• **The task**:
In the listing below, start your output at the line with "if !o.live then s.endOp o" and end it after the line with "let p := x.prec.toNat", copying every line exactly.

• **Exercise inputs**:
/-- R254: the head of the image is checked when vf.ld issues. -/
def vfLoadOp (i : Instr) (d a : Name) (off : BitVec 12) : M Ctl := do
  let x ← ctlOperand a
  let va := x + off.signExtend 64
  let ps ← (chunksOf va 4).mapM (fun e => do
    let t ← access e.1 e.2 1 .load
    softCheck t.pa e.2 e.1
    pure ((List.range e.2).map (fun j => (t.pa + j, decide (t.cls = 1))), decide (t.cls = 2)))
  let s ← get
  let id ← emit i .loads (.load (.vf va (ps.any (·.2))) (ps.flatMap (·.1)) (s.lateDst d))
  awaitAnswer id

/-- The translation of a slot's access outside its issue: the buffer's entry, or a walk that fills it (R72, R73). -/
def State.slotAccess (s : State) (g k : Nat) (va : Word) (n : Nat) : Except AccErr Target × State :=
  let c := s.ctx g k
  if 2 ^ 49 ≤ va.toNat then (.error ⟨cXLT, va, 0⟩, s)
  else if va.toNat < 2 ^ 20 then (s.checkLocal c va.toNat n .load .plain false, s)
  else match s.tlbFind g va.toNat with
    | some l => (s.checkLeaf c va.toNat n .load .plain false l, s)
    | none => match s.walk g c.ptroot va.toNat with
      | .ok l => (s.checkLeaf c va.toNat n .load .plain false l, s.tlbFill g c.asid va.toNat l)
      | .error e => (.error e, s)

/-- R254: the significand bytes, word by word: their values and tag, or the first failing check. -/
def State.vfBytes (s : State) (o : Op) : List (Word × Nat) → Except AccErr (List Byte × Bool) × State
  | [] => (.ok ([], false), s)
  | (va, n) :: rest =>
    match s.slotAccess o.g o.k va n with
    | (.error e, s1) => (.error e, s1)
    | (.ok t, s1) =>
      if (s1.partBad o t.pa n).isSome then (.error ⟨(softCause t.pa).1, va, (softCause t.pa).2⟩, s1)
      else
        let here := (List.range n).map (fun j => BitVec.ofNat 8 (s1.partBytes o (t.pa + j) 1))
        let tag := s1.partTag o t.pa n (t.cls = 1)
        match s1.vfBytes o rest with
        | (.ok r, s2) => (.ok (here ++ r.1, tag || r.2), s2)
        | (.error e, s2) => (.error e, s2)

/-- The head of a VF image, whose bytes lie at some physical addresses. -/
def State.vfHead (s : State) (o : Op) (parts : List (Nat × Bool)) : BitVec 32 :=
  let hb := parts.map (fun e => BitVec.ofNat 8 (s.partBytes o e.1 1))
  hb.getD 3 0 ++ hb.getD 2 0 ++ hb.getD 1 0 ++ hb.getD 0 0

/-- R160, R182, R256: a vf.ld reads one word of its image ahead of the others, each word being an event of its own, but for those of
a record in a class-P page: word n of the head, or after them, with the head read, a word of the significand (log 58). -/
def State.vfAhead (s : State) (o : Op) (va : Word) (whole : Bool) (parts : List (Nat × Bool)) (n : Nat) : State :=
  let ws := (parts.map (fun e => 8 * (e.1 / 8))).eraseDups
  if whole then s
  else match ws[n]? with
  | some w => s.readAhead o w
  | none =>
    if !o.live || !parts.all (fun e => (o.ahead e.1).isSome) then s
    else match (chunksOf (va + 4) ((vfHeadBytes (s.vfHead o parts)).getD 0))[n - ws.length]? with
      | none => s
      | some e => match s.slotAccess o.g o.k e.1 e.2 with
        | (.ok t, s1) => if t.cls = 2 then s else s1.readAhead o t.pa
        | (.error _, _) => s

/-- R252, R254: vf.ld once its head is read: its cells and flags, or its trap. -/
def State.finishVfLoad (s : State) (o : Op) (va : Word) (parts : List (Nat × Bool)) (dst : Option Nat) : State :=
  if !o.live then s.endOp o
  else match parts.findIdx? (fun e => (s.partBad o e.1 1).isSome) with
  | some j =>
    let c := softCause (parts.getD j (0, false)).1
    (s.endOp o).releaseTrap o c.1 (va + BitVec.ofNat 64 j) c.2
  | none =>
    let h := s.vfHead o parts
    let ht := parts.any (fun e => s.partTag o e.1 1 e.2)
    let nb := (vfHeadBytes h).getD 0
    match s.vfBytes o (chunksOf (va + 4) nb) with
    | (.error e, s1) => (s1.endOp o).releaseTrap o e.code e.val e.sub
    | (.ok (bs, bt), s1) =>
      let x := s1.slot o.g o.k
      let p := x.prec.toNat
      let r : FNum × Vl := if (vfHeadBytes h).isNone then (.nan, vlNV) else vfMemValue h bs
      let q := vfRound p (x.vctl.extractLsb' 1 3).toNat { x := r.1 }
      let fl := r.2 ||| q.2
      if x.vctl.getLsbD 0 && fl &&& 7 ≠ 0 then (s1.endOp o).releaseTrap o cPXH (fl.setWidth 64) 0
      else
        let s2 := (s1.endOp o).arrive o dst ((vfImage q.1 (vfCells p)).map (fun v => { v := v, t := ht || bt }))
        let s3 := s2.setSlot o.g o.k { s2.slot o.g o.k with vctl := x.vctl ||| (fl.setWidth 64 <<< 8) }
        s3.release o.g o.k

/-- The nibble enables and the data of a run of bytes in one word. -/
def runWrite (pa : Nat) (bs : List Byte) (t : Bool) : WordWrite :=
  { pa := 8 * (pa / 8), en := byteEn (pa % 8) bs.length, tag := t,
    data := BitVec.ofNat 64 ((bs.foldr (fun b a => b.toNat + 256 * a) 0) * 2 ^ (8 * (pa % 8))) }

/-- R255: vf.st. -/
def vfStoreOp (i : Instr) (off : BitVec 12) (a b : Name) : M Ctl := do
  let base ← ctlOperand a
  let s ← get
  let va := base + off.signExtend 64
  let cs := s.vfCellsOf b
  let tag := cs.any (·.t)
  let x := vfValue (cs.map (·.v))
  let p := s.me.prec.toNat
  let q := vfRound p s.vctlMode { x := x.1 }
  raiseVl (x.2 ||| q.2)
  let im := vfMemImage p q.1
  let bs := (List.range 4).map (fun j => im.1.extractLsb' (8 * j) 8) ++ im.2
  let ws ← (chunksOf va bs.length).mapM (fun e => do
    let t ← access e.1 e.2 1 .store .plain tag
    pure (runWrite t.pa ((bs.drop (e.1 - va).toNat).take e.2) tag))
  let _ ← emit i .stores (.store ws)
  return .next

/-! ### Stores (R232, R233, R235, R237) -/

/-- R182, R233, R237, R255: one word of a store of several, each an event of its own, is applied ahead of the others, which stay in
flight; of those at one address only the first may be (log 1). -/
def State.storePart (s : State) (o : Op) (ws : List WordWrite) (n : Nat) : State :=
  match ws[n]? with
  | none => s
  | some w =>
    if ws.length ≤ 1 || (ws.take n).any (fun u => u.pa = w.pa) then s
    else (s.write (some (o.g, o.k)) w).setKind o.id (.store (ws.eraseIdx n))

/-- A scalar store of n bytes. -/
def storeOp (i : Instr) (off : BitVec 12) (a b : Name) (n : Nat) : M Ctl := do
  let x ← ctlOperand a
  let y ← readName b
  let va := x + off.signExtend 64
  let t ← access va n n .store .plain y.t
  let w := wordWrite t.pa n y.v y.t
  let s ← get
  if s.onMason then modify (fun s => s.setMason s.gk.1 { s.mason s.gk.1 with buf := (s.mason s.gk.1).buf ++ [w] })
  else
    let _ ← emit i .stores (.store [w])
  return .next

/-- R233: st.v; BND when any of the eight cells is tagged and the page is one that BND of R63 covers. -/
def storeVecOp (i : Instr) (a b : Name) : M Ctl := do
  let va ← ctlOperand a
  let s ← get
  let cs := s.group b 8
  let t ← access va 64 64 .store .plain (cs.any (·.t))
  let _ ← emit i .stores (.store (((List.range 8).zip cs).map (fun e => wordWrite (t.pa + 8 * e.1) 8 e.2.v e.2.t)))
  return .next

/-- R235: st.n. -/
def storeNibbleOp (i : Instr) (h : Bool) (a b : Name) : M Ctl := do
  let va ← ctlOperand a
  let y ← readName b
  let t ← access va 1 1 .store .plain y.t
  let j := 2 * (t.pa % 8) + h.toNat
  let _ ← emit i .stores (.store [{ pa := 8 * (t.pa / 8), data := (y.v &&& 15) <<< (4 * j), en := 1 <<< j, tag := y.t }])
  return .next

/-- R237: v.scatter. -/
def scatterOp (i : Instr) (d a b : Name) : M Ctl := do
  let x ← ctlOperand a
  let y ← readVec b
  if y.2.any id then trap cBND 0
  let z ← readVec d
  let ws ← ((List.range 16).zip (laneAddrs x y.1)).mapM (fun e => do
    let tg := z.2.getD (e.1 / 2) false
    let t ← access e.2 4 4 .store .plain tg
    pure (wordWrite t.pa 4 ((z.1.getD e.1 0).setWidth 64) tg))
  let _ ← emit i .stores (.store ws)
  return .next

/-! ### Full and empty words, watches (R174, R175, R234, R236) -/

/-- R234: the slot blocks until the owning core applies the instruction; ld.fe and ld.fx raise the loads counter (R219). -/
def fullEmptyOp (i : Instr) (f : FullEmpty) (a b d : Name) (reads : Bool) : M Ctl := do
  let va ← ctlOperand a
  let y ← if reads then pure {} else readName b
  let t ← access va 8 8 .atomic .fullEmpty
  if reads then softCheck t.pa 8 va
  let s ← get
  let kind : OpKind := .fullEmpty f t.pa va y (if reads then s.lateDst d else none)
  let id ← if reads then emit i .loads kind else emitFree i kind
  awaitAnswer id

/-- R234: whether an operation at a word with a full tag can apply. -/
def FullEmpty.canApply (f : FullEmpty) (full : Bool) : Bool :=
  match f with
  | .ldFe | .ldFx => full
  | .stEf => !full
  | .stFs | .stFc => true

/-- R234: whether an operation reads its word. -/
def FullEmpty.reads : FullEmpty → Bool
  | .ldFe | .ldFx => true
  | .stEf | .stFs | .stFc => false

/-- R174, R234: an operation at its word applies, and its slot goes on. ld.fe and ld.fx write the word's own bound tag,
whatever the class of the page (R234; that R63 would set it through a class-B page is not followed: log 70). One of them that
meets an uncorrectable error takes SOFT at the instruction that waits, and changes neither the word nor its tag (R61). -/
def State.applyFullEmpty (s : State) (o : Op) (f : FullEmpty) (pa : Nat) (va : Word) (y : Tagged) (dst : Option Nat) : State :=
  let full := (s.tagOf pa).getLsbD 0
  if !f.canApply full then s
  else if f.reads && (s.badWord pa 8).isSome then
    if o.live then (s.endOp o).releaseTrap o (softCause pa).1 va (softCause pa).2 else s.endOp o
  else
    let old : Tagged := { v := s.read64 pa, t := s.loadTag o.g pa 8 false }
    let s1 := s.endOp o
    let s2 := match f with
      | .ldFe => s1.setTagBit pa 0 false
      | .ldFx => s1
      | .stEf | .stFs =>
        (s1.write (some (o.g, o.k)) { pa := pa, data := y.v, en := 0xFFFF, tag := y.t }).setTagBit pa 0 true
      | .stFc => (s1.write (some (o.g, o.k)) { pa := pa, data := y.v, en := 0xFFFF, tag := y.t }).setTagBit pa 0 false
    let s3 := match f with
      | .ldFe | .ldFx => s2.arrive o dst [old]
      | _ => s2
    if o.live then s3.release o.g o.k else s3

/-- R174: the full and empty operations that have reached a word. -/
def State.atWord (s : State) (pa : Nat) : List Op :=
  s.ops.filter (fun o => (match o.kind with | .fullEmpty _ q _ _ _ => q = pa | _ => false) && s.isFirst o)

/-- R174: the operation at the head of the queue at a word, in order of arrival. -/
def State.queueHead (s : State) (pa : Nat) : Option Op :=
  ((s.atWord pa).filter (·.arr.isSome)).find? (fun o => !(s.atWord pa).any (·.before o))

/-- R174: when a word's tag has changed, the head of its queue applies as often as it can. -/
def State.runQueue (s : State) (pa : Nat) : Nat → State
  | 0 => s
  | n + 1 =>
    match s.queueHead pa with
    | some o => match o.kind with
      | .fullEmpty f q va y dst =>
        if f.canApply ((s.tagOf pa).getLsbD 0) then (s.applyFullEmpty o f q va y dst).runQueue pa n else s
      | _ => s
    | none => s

• **The completed task**:
  if !o.live then s.endOp o
  else match parts.findIdx? (fun e => (s.partBad o e.1 1).isSome) with
  | some j =>
    let c := softCause (parts.getD j (0, false)).1
    (s.endOp o).releaseTrap o c.1 (va + BitVec.ofNat 64 j) c.2
  | none =>
    let h := s.vfHead o parts
    let ht := parts.any (fun e => s.partTag o e.1 1 e.2)
    let nb := (vfHeadBytes h).getD 0
    match s.vfBytes o (chunksOf (va + 4) nb) with
    | (.error e, s1) => (s1.endOp o).releaseTrap o e.code e.val e.sub
    | (.ok (bs, bt), s1) =>
      let x := s1.slot o.g o.k
      let p := x.prec.toNat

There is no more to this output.